Игорь Волгин - Последний год Достоевского
Он знал силу слова – и ему, писателю, не понравилась редактура (в своё время первое, что сделал Огарёв, разбирая в «Полярной звезде» коронационный Манифест Александра II, – это выбранил стиль[359]). Но ведал ли он о том, что воззвание Лорис-Меликова (как недавно выяснилось) было составлено близким к Суворину публицистом К. Скальковским по образцу воззваний Наполеона III, а затем отредактировано самим Сувориным?[360] (Кстати, этот малоизвестный факт объясняет некоторые недомолвки суворинских воспоминаний: может быть, издатель «Нового времени» сообщил Достоевскому о своём участии в политическом дебюте Лорис-Меликова, почему тот и донимал его вопросами.)

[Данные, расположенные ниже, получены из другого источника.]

-- ==== Sys2Proof/Laws/Fields.lean ====
section
/-! SUPPORT. The fields of a packed word, and a word put back together from its fields and its bytes:
what proofs about ENC, DEC and the byte layout cite instead of unfolding a concatenation. -/

namespace Sys2Proof

/-- The opcode of every mnemonic is one of the 11 defined (R61). -/
theorem Mnemonic.opcode_le (m : Mnemonic) : m.opcode.toNat ≤ 10 := by cases m <;> decide

theorem extract_append_extract {n : Nat} (x : BitVec n) (start lo hi : Nat) :
    x.extractLsb' (start + lo) hi ++ x.extractLsb' start lo = x.extractLsb' start (hi + lo) :=
  BitVec.extractLsb'_append_extractLsb'_eq_extractLsb' rfl

/-! ### The five-field grid of formats A and C (R63, R65) -/

section grid
variable (a : BitVec 11) (b c d : BitVec 5) (e : BitVec 6)

theorem grid_opcode : (a ++ b ++ c ++ d ++ e).extractLsb' 0 6 = e :=
  BitVec.extractLsb'_append_eq_right

theorem grid_10_6 : (a ++ b ++ c ++ d ++ e).extractLsb' 6 5 = d := by
  rw [BitVec.extractLsb'_append_eq_of_le (by decide)]
  exact BitVec.extractLsb'_append_eq_right

theorem grid_15_11 : (a ++ b ++ c ++ d ++ e).extractLsb' 11 5 = c := by
  rw [BitVec.extractLsb'_append_eq_of_le (by decide), BitVec.extractLsb'_append_eq_of_le (by decide)]
  exact BitVec.extractLsb'_append_eq_right

theorem grid_20_16 : (a ++ b ++ c ++ d ++ e).extractLsb' 16 5 = b := by
  rw [BitVec.extractLsb'_append_eq_of_le (by decide), BitVec.extractLsb'_append_eq_of_le (by decide),
    BitVec.extractLsb'_append_eq_of_le (by decide)]
  exact BitVec.extractLsb'_append_eq_right

theorem grid_31_21 : (a ++ b ++ c ++ d ++ e).extractLsb' 21 11 = a := by
  rw [BitVec.extractLsb'_append_eq_of_le (by decide), BitVec.extractLsb'_append_eq_of_le (by decide),
    BitVec.extractLsb'_append_eq_of_le (by decide), BitVec.extractLsb'_append_eq_of_le (by decide)]
  exact BitVec.extractLsb'_eq_self

end grid

/-! ### Format A -/

section packA
variable (op : Opcode) (rs2 rs1 rd : RegIndex)

@[simp] theorem packA_opcode : (packA op rs2 rs1 rd).opcode = op := grid_opcode ..
@[simp] theorem packA_10_6 : (packA op rs2 rs1 rd).field10_6 = rd := grid_10_6 ..
@[simp] theorem packA_15_11 : (packA op rs2 rs1 rd).field15_11 = rs1 := grid_15_11 ..
@[simp] theorem packA_20_16 : (packA op rs2 rs1 rd).field20_16 = rs2 := grid_20_16 ..
@[simp] theorem packA_31_21 : (packA op rs2 rs1 rd).field31_21 = 0 := grid_31_21 ..

end packA

/-! ### Format B -/

section packB
variable (op : Opcode) (imm : Imm) (rs1 rd : RegIndex)

@[simp] theorem packB_opcode : (packB op imm rs1 rd).opcode = op := by
  exact BitVec.extractLsb'_append_eq_right (a := imm ++ rs1 ++ rd)

@[simp] theorem packB_10_6 : (packB op imm rs1 rd).field10_6 = rd := by
  change (imm ++ rs1 ++ rd ++ op).extractLsb' 6 5 = rd
  rw [BitVec.extractLsb'_append_eq_of_le (by decide)]
  exact BitVec.extractLsb'_append_eq_right

@[simp] theorem packB_15_11 : (packB op imm rs1 rd).field15_11 = rs1 := by
  change (imm ++ rs1 ++ rd ++ op).extractLsb' 11 5 = rs1
  rw [BitVec.extractLsb'_append_eq_of_le (by decide), BitVec.extractLsb'_append_eq_of_le (by decide)]
  exact BitVec.extractLsb'_append_eq_right

@[simp] theorem packB_immB : (packB op imm rs1 rd).immB = imm := by
  change (imm ++ rs1 ++ rd ++ op).extractLsb' 16 16 = imm
  rw [BitVec.extractLsb'_append_eq_of_le (by decide), BitVec.extractLsb'_append_eq_of_le (by decide),
    BitVec.extractLsb'_append_eq_of_le (by decide)]
  exact BitVec.extractLsb'_eq_self

end packB

/-! ### Format C -/

section packC
variable (op : Opcode) (fieldA fieldB : RegIndex) (imm : Imm)

@[simp] theorem packC_opcode : (packC op fieldA fieldB imm).opcode = op := grid_opcode ..
@[simp] theorem packC_10_6 : (packC op fieldA fieldB imm).field10_6 = imm.extractLsb' 0 5 := grid_10_6 ..
@[simp] theorem packC_15_11 : (packC op fieldA fieldB imm).field15_11 = fieldB := grid_15_11 ..
@[simp] theorem packC_20_16 : (packC op fieldA fieldB imm).field20_16 = fieldA := grid_20_16 ..
@[simp] theorem packC_31_21 : (packC op fieldA fieldB imm).field31_21 = imm.extractLsb' 5 11 :=
  grid_31_21 ..

/-- The format C immediate survives the split and the rejoin (R69). -/
@[simp] theorem packC_immC : (packC op fieldA fieldB imm).immC = imm := by
  rw [Word.immC, packC_31_21, packC_10_6]
  exact (extract_append_extract imm 0 5 11).trans BitVec.extractLsb'_eq_self

end packC

/-! ### A word from its own fields -/

section rebuild
variable (w : Word)

theorem word_eq_grid :
    w.field31_21 ++ w.field20_16 ++ w.field15_11 ++ w.field10_6 ++ w.opcode = w := by
  have h1 : w.extractLsb' 21 11 ++ w.extractLsb' 16 5 = w.extractLsb' 16 16 :=
    extract_append_extract w 16 5 11
  have h2 : w.extractLsb' 16 16 ++ w.extractLsb' 11 5 = w.extractLsb' 11 21 :=
    extract_append_extract w 11 5 16
  have h3 : w.extractLsb' 11 21 ++ w.extractLsb' 6 5 = w.extractLsb' 6 26 :=
    extract_append_extract w 6 5 21
  rw [Word.field31_21, Word.field20_16, Word.field15_11, Word.field10_6, Word.opcode, h1, h2, h3]
  exact (extract_append_extract w 0 6 26).trans BitVec.extractLsb'_eq_self

theorem word_eq_packA (h : w.field31_21 = 0) :
    packA w.opcode w.field20_16 w.field15_11 w.field10_6 = w := by
  conv_rhs => rw [← word_eq_grid w, h]
  rfl

theorem word_eq_packB : packB w.opcode w.immB w.field15_11 w.field10_6 = w := by
  have h2 : w.extractLsb' 16 16 ++ w.extractLsb' 11 5 = w.extractLsb' 11 21 :=
    extract_append_extract w 11 5 16
  have h3 : w.extractLsb' 11 21 ++ w.extractLsb' 6 5 = w.extractLsb' 6 26 :=
    extract_append_extract w 6 5 21
  rw [packB, Word.immB, Word.field15_11, Word.field10_6, Word.opcode, h2, h3]
  exact (extract_append_extract w 0 6 26).trans BitVec.extractLsb'_eq_self

theorem immC_high : w.immC.extractLsb' 5 11 = w.field31_21 := by
  change (w.field31_21 ++ w.field10_6).extractLsb' 5 11 = _
  rw [BitVec.extractLsb'_append_eq_of_le (by decide)]
  exact BitVec.extractLsb'_eq_self

theorem immC_low : w.immC.extractLsb' 0 5 = w.field10_6 :=
  BitVec.extractLsb'_append_eq_right (a := w.field31_21)

theorem word_eq_packC : packC w.opcode w.field20_16 w.field15_11 w.immC = w := by
  rw [packC, immC_high, immC_low]
  exact word_eq_grid w

/-- A word is its four bytes, in either order (R42, R43, R46). -/
theorem wordOfBytes_wordBytes (fmt : ObjFormat) :
    ∃ b0 b1 b2 b3, wordBytes fmt w = [b0, b1, b2, b3] ∧ wordOfBytes fmt b0 b1 b2 b3 = w := by
  have h1 : w.extractLsb' 24 8 ++ w.extractLsb' 16 8 = w.extractLsb' 16 16 :=
    extract_append_extract w 16 8 8
  have h2 : w.extractLsb' 16 16 ++ w.extractLsb' 8 8 = w.extractLsb' 8 24 :=
    extract_append_extract w 8 8 16
  have h3 : w.extractLsb' 8 24 ++ w.extractLsb' 0 8 = w :=
    (extract_append_extract w 0 8 24).trans BitVec.extractLsb'_eq_self
  cases fmt <;> refine ⟨_, _, _, _, rfl, ?_⟩ <;> rw [wordOfBytes, h1, h2] <;> exact h3

end rebuild

end Sys2Proof
end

И всё-таки, несмотря на все свои опасения, он надеялся: «Я ему (Лорис-Меликову. – И.В.) желаю всякого добра, всякого успеха…»

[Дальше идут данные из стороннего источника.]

-- ==== Sys2Proof/Tests/Slice0.lean ====
section
/-! SUPPORT. Our own tests. Expected values come from spec/95_test_vectors.md and the rules' examples.
First the checks of WellFormed on ill-formed data, then decoding of written-out words, one step per
instruction, FE, the stream and the runs; last, for every obligation with hypotheses, a concrete input
that meets them (`witness_…`). -/

namespace Sys2Proof.Tests

open Sys2Proof.Machine Sys2Proof.Claims

/-! ### Ill-formed data is refused -/

theorem test_config_too_large : Config.wellFormed { maxWords := 2 ^ 30 + 1 } = false := by decide
theorem test_config_not_ascii : Config.wellFormed { unknownText := [Char.ofNat 233] } = false := by decide
theorem test_config_default : Config.wellFormed {} = true := by decide
theorem test_tok_undefined_selector : Tok.wellFormed ⟨11, 0, 0, 0, 0⟩ = false := by decide
theorem test_tok_unused_role : Tok.wellFormed ⟨1, 3, 1, 2, 4⟩ = false := by decide
theorem test_record_kind_never_made : DecRecord.wellFormed ⟨11, 0, 0, 0, 0, 0⟩ = false := by decide
theorem test_record_unused_role : DecRecord.wellFormed ⟨15, 0, 0, 0, 1, 0⟩ = false := by decide

/-! ### Decoding of words written out bit by bit (95_test_vectors.md L2.1) -/

theorem test_decode_halt :
    decode false 0b00000000000_00000_00000_00000_000000 = .ok .halt := by rfl
theorem test_decode_add :
    decode false 0b00000000000_00010_00001_00011_000001 = .ok (.add 3 1 2) := by rfl
theorem test_decode_addi :
    decode false 0b11111111111_11111_00010_00010_000010 = .ok (.addi 2 2 (-1)) := by rfl
theorem test_decode_bne :
    decode false 0b11111111111_00011_01000_00100_000011 = .ok (.bne 3 8 (-28)) := by rfl
theorem test_decode_mul :
    decode false 0b00000000000_00111_00110_00101_000100 = .ok (.mul 5 6 7) := by rfl
theorem test_decode_lui :
    decode false 0b00010010001_10100_00000_00111_000101 = .ok (.lui 7 0x1234) := by rfl
theorem test_decode_lw :
    decode false 0b00000000000_01000_00010_00100_000110 = .ok (.lw 4 8 2) := by rfl
theorem test_decode_sw :
    decode false 0b11111111111_00101_00100_11100_000111 = .ok (.sw 4 (-4) 5) := by rfl
theorem test_decode_blt :
    decode false 0b00000000000_00110_00101_01100_001000 = .ok (.blt 5 6 12) := by rfl
theorem test_decode_slli :
    decode false 0b00000000000_00011_00010_00001_001001 = .ok (.slli 1 2 3) := by rfl
theorem test_decode_sub :
    decode false 0b00000000000_00011_00001_00010_001010 = .ok (.sub 2 1 3) := by rfl

/-- Reserved encodings are refused by name (L2.2). -/
theorem test_decode_refused :
    decode false 0x0000000B = .error (.unassignedOpcode 0x0000000B) ∧
    decode false 0xFFFFFFFF = .error (.unassignedOpcode 0xFFFFFFFF) ∧
    decode false 0x80000000 = .error (.nonzeroHalt 0x80000000) ∧
    decode true 0xFFE208C1 = .error (.reservedBits 0xFFE208C1) ∧
    decode true 0x123429C5 = .error (.reservedBits 0x123429C5) ∧
    decodeBytes .rawLE false [0x42, 0x00, 0x0A] = .error (.truncated 3) :=
  ⟨rfl, rfl, rfl, rfl, rfl, rfl⟩

theorem test_decode_table_word : decodeTableWord 32 0x000208C1 = some (.add 3 1 2) ∧
    decodeTableWord 32 0x0000000B = none := ⟨rfl, rfl⟩

/-- ENC ignores what a selector does not use, and has no arm from 11 on (L2.1). -/
theorem test_enc_ports : enc ⟨0, 31, 31, 31, 0xFFFF⟩ = ⟨0, true⟩ ∧
    enc ⟨5, 1, 9, 0, 5⟩ = ⟨0x00050045, true⟩ ∧ enc ⟨7, 9, 31, 0, 0x7FFF⟩ = ⟨0x7FFF07C7, true⟩ ∧
    enc ⟨3, 0, 1, 2, 0x0020⟩ = ⟨0x00211003, true⟩ ∧ enc ⟨11, 1, 2, 3, 4⟩ = ⟨0, false⟩ := by decide

/-! ### One step of each instruction (L2.3, L2.5): a line to its word, a word to its line -/

/-- An assembly run on its first line. -/
def onLine (text : String) : State := (beginAssembly {} {} text.toList).startLoop

/-- A disassembly run on its first word. -/
def onWord (w : Word) : State :=
  (beginDisassembly {} {} (Memory.ofBytes (wordBytes .rawLE w))).startLoop

/-- The state a step answers. -/
def after (o : Host.Outcome State Fault Refusal) : Option State :=
  match o with
  | .next t => some t
  | _ => none

/-- The words after one step on a line. -/
def emitted (text : String) : Option (List Word) := (after (step (onLine text))).map (·.words)

/-- The listing after one step on a word. -/
def listed (w : Word) : Option (List Text) := (after (step (onWord w))).map (·.listing)

theorem test_step_halt : emitted "halt # stop" = some [0x00000000] ∧
    listed 0x00000000 = some ["00000000: 00000000  halt".toList] := ⟨rfl, rfl⟩
theorem test_step_add : emitted "add x31, x0, x17" = some [0x001107C1] ∧
    listed 0x001107C1 = some ["00000000: 001107C1  add x31, x0, x17".toList] := ⟨rfl, rfl⟩
theorem test_step_addi : emitted "addi x5, x6, -32768" = some [0x80003142] ∧
    listed 0x80003142 = some ["00000000: 80003142  addi x5, x6, -32768".toList] := ⟨rfl, rfl⟩
theorem test_step_bne : emitted "bne x31, x0, 32767" = some [0x7FFF07C3] ∧
    listed 0x7FFF07C3 = some ["00000000: 7FFF07C3  bne x31, x0, 32767".toList] := ⟨rfl, rfl⟩
theorem test_step_mul : emitted "mul x5, x6, x7" = some [0x00073144] ∧
    listed 0x00073144 = some ["00000000: 00073144  mul x5, x6, x7".toList] := ⟨rfl, rfl⟩
theorem test_step_lui : emitted "lui x9, -1" = some [0xFFFF0245] ∧
    listed 0xFFFF0245 = some ["00000000: FFFF0245  lui x9, -1".toList] := ⟨rfl, rfl⟩
theorem test_step_lw : emitted "lw x0, -32768(x31)" = some [0x8000F806] ∧
    listed 0x8000F806 = some ["00000000: 8000F806  lw x0, -32768(x31)".toList] := ⟨rfl, rfl⟩
theorem test_step_sw : emitted "sw x31, 32767(x0)" = some [0x7FE0FFC7] ∧
    listed 0x7FE0FFC7 = some ["00000000: 7FE0FFC7  sw x31, 32767(x0)".toList] := ⟨rfl, rfl⟩
theorem test_step_blt : emitted "blt x05, x33, 12" = some [0x00012B08] ∧
    listed 0x00012B08 = some ["00000000: 00012B08  blt x5, x1, 12".toList] := ⟨rfl, rfl⟩
theorem test_step_slli : emitted "slli x2, x3, 31" = some [0x001F1889] ∧
    listed 0x001F1889 = some ["00000000: 001F1889  slli x2, x3, 31".toList] := ⟨rfl, rfl⟩
theorem test_step_sub : emitted "sub x30, x29, x28" = some [0x001CEF8A] ∧
    listed 0x001CEF8A = some ["00000000: 001CEF8A  sub x30, x29, x28".toList] := ⟨rfl, rfl⟩

/-- An unknown word is listed with its warning (L2.2, R175, R204). -/
theorem test_step_unknown :
    (after (step (onWord 0x0000000B))).map (fun t => (t.listing, t.warnings)) =
      some (["00000000: 0000000B  unknown instruction".toList], [.unknownInstruction 0 0x0000000B]) := by
  decide

/-- A failing line leaves the record alone (program P3's fourth line, R210). -/
theorem test_step_failed : (after (step (onLine "sw x2, 8[x1]"))).map (fun t => (t.status, t.words)) =
    some (.failed (.atLine .malformedMemoryOperand 1 "8[x1]".toList), []) := by decide

/-- The word placed by withFetchWord is the instruction the next step runs. -/
theorem test_fetch : step (State.reset.withFetchWord 32 0x000208C1) =
    exec (.add 3 1 2) (State.reset.withFetchWord 32 0x000208C1) := by rfl

/-! ### FE (L2.3) -/

theorem test_fe_whitespace : frontEnd "  add\tx3 ,x1,x2   # c".toList = .tok ⟨1, 3, 1, 2, 0⟩ ∧
    frontEnd "add x3,x1,x2\r".toList = .tok ⟨1, 3, 1, 2, 0⟩ := ⟨rfl, rfl⟩
theorem test_fe_skip : frontEnd [] = .skip ∧ frontEnd "   ".toList = .skip ∧
    frontEnd "# only a comment".toList = .skip := ⟨rfl, rfl, rfl⟩
theorem test_fe_immediates : frontEnd "addi x1, x0, 0x1FFFF".toList = .tok ⟨2, 1, 0, 0, 0xFFFF⟩ ∧
    frontEnd "lui x7, 0X1f".toList = .tok ⟨5, 7, 0, 0, 0x1F⟩ ∧
    frontEnd "lw x4, -8(x31)".toList = .tok ⟨6, 4, 31, 0, 0xFFF8⟩ := ⟨rfl, rfl, rfl⟩
theorem test_fe_mnemonic : frontEnd "ADD x1, x2, x3".toList = .failed ⟨.unknownMnemonic, "ADD".toList⟩ ∧
    frontEnd "halt x1".toList = .failed ⟨.operandCount, "halt".toList⟩ ∧
    frontEnd "add x1 x2, x3".toList = .failed ⟨.operandCount, "add".toList⟩ ∧
    frontEnd "add x1, x2,".toList = .failed ⟨.malformedOperandList, "x1, x2,".toList⟩ :=
  ⟨rfl, rfl, rfl, rfl⟩
theorem test_fe_operands : frontEnd "add x1, x2, r3".toList = .failed ⟨.invalidRegister, "r3".toList⟩ ∧
    frontEnd "addi x1, x0, --1".toList = .failed ⟨.invalidImmediate, "--1".toList⟩ ∧
    frontEnd "lw x4, 8( x2)".toList = .failed ⟨.invalidRegister, " x2".toList⟩ ∧
    frontEnd "sw x5, 4 (x6)".toList = .failed ⟨.invalidImmediate, "4 ".toList⟩ :=
  ⟨rfl, rfl, rfl, rfl⟩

20 февраля, по свидетельству Суворина, «он был необыкновенно весел». Издатель «Нового времени», просидевший у него два часа, утверждает, что он «радовался замирению» (именно так поняты им последние новости) и с большим оптимизмом смотрел в будущее: «Вот увидите, начнётся совсем новое. Я не пророк, а вот Вы увидите. Нынче все иначе смотрят»[361].
Так говорит Суворин в своих воспоминаниях. Теперь обратимся к его дневниковой записи, повествующей о тех же событиях. Хотя текст этот достаточно хорошо известен, имеет смысл обратиться к нему ещё раз.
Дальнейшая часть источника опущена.